皇帝看了又看,又長嘆道“既然無有,一時惶惑朕也能體諒諸位,只是到了這樣急切的時候,還是得朕來決斷,若是今后有人非議,那便是朕之罪,而非諸位之罪朕已決意,要卓思衡繼續留任,再兩年滿任三年后,親自回京述職將諸事稟報于朕,到那時,再聽聽諸位對此事還有何看法。申斥朕自會在他例常的折子上加寫朱批,他在翰林院時素來穩重,見過后定然有所收斂。那么這件事便這樣決定了,諸位臣工是否還有異議。”
沒人有異議。
只怕多一句嘴,皇上就來一句真的嗎那太好了你去接替他來整頓瑾州的學政吧
本以為一切說完,曾玄度心底總算松了口氣,卻忽然聽到圣上再開金口道“這兩年各地巡檢事務繁多,顧愛卿四處奔忙,也是辛苦了,朕一直沒有顧上給御史臺增派人手,是朕的失察。今科進士有幾人的殿試文章骨鯁正直語焉剛強,朕心想或許是可造之材,已著吏部分配到御史臺那邊去,且好好培養,他日好作鑒臣。可是只有這些新科進士也是不妥,這樣,高永清,你也不必回江南府了,即日起,你也去到御史臺,在督查院任職諫議拾遺御史,雖只是七品官員,但也是協助顧愛卿來分察百僚、巡按州郡、糾視刑獄、肅整朝儀的要務,且不可怠慢。”
顧縞同高永清一道謝恩領旨。
離去前,曾玄度忍不住想,此次事端,只有二人全勝大捷,一是卓思衡,所思所想皆達天聽,且諸事今后可以放開手腳繼續施展,只怕今后天下學政都盡歸其治下。其二便是皇上。

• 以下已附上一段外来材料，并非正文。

-- ==== Sys2Proof/Machine/Isolation.lean ====
section
/-! DEFINITION. Isolation: probes, page owners, enclaves and the gateway instructions, debug enables, region entries, and the
SLUICE and TAGS sections (R363 to R397). -/

namespace Sys2Proof.Machine

/-- SLUICE_PROBE (R366): a wrong answer of either probe is the cause CHECKER_MISMATCH. -/
def execSluiceProbe (sluice : Nat) (grantAnswered denyAnswered : Bool) (s : State) : Out :=
  act s fun s => if grantAnswered && !denyAnswered then s else s.latch 2 (0x0200 + sluice)

/-! ### Page requests (R371 to R373) -/

/-- OP. -/
def PageReq.op (r : PageReq) : Nat := byteAt r.bytes 0
/-- COUNT. -/
def PageReq.count (r : PageReq) : Nat := le r.bytes 4 4
/-- PAGE. -/
def PageReq.page (r : PageReq) : Nat := le r.bytes 8 4
/-- NEW_OWNER. -/
def PageReq.newOwner (r : PageReq) : Nat := fld (le r.bytes 0x0C 2) 0 12
/-- SHARE_TAG. -/
def PageReq.shareTag (r : PageReq) : Nat := fld (le r.bytes 0x0E 2) 0 12
/-- MODE TRANSFER of an ASSIGN. -/
def PageReq.transfer (r : PageReq) : Bool := r.op == 1 && byteAt r.bytes 1 == 1

/-- A reserved encoding of a page request (R371). -/
def PageReq.reserved (r : PageReq) : Bool :=
  r.op == 0 || r.op > 3 || byteAt r.bytes 1 > 1 || (r.op != 1 && byteAt r.bytes 1 != 0) || le r.bytes 2 2 != 0
    || r.count == 0 || r.count > 65536 || le r.bytes 0x0C 2 ≥ 4096 || (r.op != 1 && le r.bytes 0x0C 2 != 0)
    || le r.bytes 0x0E 2 ≥ 4096 || byteAt r.bytes 0x10 ≥ 8 || !(zeroAt r.bytes 0x11 7)
    || le r.bytes 0x18 8 ≥ 2 ^ 48 || le r.bytes 0x18 8 % 64 != 0

/-- First page of the owner table, and its page count (R369). -/
def State.ownerTablePages (s : State) : Nat × Nat := (le (s.sec secSluice) 0x0C 8 / 4096, s.dramSize / 1024 / 4096)

/-- The owner of a page is in the SAFETY world, or the request makes it so (R372). -/
def State.safetyPage (s : State) (r : PageReq) (p : Nat) : Bool :=
  (!(s.owner p).free && worldClass (worldOf (s.owner p).owner) == .safety)
    || (r.op == 1 && worldClass (worldOf r.newOwner) == .safety)

/-- The authority items of R372 for one page, in the table's order: each the STATUS if it is not met. -/
def State.pageItems (s : State) (r : PageReq) : List (Nat → Option Nat) :=
  let w := worldOf r.tag
  let device := worldClass w == .device
  [ fun p =>
      if s.safetyPage r p then (if worldClass w == .safety then none else some 6)
      else if s.privileged r.tag then none else some 2,
    fun p =>
      let t := s.ownerTablePages
      if p < s.dramSize / 4096 && !(t.1 ≤ p && p < t.1 + t.2) then none else some 4,
    fun p =>
      let e := s.owner p
      if !e.free && worldClass (worldOf e.owner) == .enclave then some 7
      else if e.free then
        if device then none
        else
          match s.findRegion 0 (p * 4096) with
          | some g => if bit g.wWorlds w then none else some 3
          | none => some 3
      else if worldOf e.owner = w || device then none else some 3,
    fun _ =>
      if r.op != 1 then none
      else if worldClass (worldOf r.newOwner) == .enclave then some 7
      else if worldOf r.newOwner = w || device then none else some 3,
    fun p =>
      let e := s.owner p
      if !r.transfer then none
      else if !e.free && (r.newOwner == adminOf e.owner || e.owner == adminOf r.newOwner
          || s.transferPair e.owner r.newOwner 25) then none
      else some 5 ]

皇上想做的事,想提拔的人,他都完全主宰,但面上仍是賢君溫厚的模樣,半點沒有折損自己的威儀與君望。
不知道將來,自己的這個門生和自己輔佐的君王,到底誰在政治手腕上更勝一籌
曾玄度只是想想,便不敢深究。
幾日后,卓思衡看到自己折子上的朱批差點沒笑出聲。皇上的申斥和他小學時候有次上學遲到老師的口頭警告沒有什么區別,翻譯過來就是
你呀,事情辦得很好,可是有點著急了嘛,大家都說你穩重,怎么到了地方卻反倒急躁了呢事情呢你就繼續辦吧,朕心里有數,但你這個樣子,朕以后也不放心你再到外面去外任,罷了罷了,這樣吧,兩年之后,你回來帝京,繼續在朕眼皮子底下做事。希望這件事可以給你一點長進和經驗,朕欣賞你,信任你,但也要有分寸,朕等你的好消息。
卓思衡面對這番“春風化雨”的言辭,當然淋涕上表,感謝皇上給他重新做人的機會,并用比皇上還委婉的措辭表示他下次還敢。
于是就這樣,他任期的后兩年在風平浪靜中度過,當三年任上后的考評抵達時,卓思衡的名字后面赫然寫著優上。